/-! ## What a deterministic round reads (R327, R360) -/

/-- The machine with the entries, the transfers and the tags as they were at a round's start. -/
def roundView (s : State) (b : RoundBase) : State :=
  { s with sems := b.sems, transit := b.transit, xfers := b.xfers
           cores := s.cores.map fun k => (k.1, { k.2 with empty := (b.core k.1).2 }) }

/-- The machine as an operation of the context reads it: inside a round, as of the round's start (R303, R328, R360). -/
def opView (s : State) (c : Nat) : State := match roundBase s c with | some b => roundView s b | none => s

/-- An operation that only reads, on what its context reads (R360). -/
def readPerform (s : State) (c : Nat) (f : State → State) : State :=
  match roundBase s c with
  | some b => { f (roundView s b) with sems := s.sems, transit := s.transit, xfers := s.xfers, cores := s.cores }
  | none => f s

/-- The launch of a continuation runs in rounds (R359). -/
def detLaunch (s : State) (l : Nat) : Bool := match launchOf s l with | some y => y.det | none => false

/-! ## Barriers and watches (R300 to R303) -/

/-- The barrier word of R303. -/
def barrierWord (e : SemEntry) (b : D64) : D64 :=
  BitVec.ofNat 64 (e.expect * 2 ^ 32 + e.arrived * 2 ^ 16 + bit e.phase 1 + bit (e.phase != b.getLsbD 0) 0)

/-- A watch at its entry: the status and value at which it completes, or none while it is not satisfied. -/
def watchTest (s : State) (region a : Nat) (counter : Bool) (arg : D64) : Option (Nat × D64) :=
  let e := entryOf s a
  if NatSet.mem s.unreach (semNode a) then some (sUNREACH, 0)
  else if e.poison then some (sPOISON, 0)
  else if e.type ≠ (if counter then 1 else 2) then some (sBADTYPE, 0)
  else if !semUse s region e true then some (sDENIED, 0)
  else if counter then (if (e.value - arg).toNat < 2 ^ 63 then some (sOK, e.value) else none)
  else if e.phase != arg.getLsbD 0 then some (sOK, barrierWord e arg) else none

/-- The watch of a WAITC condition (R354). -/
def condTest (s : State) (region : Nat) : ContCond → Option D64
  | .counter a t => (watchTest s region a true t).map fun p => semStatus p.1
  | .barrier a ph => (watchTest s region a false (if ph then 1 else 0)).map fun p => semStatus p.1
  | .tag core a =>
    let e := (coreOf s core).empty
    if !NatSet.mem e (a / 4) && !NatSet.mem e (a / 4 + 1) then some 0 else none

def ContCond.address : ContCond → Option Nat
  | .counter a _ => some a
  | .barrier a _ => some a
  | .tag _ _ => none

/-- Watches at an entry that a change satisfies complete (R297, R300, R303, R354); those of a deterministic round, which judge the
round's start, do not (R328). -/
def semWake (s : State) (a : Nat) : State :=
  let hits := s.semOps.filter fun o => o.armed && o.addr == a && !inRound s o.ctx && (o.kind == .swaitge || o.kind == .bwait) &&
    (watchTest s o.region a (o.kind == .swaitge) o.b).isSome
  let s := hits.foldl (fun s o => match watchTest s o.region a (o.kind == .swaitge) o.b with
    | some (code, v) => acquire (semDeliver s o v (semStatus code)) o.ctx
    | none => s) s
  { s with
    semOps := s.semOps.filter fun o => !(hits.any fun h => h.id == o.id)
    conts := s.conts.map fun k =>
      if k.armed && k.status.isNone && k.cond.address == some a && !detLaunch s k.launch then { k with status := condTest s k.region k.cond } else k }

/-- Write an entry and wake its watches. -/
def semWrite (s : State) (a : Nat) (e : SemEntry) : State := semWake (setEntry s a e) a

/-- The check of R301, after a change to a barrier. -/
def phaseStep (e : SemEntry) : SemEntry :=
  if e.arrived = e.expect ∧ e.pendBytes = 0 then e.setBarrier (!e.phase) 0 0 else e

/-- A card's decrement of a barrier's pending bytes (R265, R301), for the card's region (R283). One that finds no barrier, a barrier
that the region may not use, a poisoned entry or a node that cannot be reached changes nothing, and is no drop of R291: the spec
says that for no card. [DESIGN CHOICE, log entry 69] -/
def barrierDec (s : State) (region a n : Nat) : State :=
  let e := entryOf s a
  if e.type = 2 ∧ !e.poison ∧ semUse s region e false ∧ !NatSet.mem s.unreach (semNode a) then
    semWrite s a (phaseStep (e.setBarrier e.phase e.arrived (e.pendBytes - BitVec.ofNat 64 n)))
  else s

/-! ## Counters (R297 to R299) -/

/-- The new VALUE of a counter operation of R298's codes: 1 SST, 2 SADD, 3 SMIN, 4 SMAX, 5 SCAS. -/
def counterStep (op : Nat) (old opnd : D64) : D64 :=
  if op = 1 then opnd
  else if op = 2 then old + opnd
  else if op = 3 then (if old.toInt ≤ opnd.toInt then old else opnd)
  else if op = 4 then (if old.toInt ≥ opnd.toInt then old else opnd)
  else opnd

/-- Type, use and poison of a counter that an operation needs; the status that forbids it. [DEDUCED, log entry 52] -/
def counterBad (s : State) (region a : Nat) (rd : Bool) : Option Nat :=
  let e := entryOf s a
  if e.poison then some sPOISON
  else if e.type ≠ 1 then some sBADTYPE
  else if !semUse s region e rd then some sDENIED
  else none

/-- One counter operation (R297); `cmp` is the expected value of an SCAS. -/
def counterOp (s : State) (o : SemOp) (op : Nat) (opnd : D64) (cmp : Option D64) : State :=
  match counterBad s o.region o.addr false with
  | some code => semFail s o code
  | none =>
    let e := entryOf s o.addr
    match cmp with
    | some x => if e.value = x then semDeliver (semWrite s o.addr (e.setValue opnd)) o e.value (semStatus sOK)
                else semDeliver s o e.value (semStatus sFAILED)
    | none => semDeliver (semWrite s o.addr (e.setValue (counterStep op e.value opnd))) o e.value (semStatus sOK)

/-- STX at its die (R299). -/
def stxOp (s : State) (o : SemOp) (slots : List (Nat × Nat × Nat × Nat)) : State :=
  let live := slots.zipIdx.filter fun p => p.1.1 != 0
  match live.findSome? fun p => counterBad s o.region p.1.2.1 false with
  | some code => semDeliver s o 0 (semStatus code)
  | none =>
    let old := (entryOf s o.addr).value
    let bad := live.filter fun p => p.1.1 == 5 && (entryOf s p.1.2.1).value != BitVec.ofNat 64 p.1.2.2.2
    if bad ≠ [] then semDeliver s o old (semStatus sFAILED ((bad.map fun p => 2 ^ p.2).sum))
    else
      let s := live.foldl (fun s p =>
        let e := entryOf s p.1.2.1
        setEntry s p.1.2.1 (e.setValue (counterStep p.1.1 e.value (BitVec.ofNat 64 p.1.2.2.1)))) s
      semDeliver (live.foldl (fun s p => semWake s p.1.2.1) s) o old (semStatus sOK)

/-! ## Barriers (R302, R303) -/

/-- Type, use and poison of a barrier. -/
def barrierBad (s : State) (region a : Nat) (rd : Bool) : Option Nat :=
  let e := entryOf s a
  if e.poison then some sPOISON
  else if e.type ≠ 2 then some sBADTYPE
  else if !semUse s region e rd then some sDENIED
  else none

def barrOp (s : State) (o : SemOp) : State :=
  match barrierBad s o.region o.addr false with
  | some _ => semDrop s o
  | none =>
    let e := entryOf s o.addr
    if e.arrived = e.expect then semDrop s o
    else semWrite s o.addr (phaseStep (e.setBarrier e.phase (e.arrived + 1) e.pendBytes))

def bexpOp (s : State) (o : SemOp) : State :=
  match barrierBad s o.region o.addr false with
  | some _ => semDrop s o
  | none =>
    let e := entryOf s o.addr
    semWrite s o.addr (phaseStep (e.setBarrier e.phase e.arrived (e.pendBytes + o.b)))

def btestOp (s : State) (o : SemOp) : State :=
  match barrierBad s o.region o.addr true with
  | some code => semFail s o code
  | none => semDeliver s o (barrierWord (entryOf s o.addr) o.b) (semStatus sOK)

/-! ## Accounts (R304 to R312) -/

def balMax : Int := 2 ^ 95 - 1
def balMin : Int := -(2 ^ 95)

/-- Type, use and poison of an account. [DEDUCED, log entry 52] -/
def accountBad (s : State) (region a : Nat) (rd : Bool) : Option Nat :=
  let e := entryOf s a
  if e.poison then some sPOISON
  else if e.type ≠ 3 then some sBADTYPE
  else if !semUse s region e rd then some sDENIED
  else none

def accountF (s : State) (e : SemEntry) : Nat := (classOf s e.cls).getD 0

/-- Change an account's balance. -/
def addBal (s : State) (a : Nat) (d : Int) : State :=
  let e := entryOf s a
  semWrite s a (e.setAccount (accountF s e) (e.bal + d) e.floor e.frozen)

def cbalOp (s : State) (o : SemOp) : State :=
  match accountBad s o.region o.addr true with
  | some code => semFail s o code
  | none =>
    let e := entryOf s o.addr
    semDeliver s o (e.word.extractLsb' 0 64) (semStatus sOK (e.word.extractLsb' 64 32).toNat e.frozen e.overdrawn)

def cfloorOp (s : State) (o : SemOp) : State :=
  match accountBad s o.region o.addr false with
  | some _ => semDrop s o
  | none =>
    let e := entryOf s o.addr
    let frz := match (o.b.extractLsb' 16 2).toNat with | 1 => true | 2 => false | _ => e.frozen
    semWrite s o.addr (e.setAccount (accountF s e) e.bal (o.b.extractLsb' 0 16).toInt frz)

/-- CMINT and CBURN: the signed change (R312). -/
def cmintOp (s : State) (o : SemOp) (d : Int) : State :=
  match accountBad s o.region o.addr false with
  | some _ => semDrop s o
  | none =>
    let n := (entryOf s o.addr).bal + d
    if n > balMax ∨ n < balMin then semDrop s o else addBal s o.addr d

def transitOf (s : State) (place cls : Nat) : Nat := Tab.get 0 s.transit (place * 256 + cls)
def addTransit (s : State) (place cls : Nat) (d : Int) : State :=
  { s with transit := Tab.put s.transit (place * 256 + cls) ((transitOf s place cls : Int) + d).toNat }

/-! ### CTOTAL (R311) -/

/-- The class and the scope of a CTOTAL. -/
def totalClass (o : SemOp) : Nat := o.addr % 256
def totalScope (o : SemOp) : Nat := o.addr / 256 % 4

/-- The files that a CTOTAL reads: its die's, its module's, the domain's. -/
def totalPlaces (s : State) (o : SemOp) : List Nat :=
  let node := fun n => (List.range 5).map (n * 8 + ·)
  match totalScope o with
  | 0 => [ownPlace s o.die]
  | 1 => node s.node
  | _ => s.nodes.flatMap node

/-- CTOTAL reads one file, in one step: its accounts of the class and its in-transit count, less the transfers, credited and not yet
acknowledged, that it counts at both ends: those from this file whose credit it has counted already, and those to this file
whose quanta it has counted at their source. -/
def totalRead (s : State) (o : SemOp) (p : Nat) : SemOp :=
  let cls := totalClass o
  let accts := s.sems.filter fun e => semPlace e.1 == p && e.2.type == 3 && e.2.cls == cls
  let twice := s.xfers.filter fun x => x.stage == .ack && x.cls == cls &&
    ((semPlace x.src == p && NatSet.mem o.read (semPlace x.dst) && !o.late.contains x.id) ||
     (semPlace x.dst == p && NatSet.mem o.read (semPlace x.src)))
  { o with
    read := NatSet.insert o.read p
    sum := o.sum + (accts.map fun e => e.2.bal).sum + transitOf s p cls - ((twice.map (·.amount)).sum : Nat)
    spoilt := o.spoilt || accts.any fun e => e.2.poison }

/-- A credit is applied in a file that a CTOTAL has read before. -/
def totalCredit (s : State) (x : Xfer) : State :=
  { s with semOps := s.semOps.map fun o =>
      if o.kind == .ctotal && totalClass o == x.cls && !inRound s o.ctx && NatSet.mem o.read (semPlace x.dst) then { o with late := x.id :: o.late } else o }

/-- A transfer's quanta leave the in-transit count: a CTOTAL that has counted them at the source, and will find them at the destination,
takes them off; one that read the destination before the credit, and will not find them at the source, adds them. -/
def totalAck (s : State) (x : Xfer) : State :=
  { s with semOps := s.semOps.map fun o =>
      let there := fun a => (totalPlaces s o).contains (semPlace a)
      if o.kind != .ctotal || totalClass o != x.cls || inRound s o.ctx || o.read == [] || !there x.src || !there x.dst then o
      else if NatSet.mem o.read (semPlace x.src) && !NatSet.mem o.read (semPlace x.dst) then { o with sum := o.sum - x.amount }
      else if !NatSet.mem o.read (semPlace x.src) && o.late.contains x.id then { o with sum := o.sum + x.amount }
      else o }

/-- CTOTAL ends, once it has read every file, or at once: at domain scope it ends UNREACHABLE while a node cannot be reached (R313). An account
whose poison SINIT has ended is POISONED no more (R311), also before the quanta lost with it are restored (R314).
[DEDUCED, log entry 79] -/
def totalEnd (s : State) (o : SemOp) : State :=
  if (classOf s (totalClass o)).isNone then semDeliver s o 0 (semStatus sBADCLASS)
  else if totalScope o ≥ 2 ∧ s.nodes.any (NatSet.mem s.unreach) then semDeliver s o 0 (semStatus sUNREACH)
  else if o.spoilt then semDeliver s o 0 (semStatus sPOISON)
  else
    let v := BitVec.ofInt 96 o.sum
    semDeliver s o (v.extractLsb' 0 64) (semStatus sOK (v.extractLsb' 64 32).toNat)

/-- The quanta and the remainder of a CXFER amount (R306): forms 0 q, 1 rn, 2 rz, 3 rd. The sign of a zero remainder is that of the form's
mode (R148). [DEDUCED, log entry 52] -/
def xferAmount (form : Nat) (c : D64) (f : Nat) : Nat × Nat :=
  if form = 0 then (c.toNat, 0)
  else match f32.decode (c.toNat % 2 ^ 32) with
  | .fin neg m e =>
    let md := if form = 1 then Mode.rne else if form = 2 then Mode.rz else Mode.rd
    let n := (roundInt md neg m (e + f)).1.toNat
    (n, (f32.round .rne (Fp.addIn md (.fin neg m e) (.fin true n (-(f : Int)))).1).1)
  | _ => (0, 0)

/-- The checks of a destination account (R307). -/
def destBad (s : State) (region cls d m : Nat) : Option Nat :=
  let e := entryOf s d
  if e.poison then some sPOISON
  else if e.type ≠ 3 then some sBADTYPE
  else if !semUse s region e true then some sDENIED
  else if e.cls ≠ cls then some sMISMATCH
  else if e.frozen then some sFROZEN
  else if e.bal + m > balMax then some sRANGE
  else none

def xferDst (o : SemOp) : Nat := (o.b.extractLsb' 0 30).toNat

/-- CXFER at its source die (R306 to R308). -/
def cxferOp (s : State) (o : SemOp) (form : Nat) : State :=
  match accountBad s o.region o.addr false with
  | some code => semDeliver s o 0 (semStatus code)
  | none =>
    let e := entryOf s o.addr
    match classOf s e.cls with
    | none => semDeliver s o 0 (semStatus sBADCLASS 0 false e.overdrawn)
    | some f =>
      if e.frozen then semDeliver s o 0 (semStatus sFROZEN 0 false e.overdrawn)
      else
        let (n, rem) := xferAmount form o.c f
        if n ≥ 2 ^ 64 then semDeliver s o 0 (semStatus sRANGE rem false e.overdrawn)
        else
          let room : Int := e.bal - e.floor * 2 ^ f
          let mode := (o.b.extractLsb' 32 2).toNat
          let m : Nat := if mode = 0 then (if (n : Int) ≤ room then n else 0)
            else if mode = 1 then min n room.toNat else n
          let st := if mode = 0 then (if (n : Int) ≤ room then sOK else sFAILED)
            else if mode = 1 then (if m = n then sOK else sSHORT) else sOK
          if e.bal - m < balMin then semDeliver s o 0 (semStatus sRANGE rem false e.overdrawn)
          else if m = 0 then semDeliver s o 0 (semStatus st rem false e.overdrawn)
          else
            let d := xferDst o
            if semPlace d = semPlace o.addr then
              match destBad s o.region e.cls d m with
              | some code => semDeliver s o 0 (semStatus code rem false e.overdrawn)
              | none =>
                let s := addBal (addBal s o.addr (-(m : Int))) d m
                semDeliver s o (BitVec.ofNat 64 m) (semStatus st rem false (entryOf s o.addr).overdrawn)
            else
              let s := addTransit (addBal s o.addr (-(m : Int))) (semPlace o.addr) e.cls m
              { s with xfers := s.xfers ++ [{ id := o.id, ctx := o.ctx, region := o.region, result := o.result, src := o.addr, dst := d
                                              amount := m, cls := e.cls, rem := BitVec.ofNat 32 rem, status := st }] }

━━━━━━━━━━━━━━━━━━━━

● **Try it**:
Please output exactly the lines between the one holding "which judge the" and the one holding "def semWake (s" in the records above, inclusive, and nothing more.

● **Finished exercise**:
/-- Watches at an entry that a change satisfies complete (R297, R300, R303, R354); those of a deterministic round, which judge the
round's start, do not (R328). -/
def semWake (s : State) (a : Nat) : State :=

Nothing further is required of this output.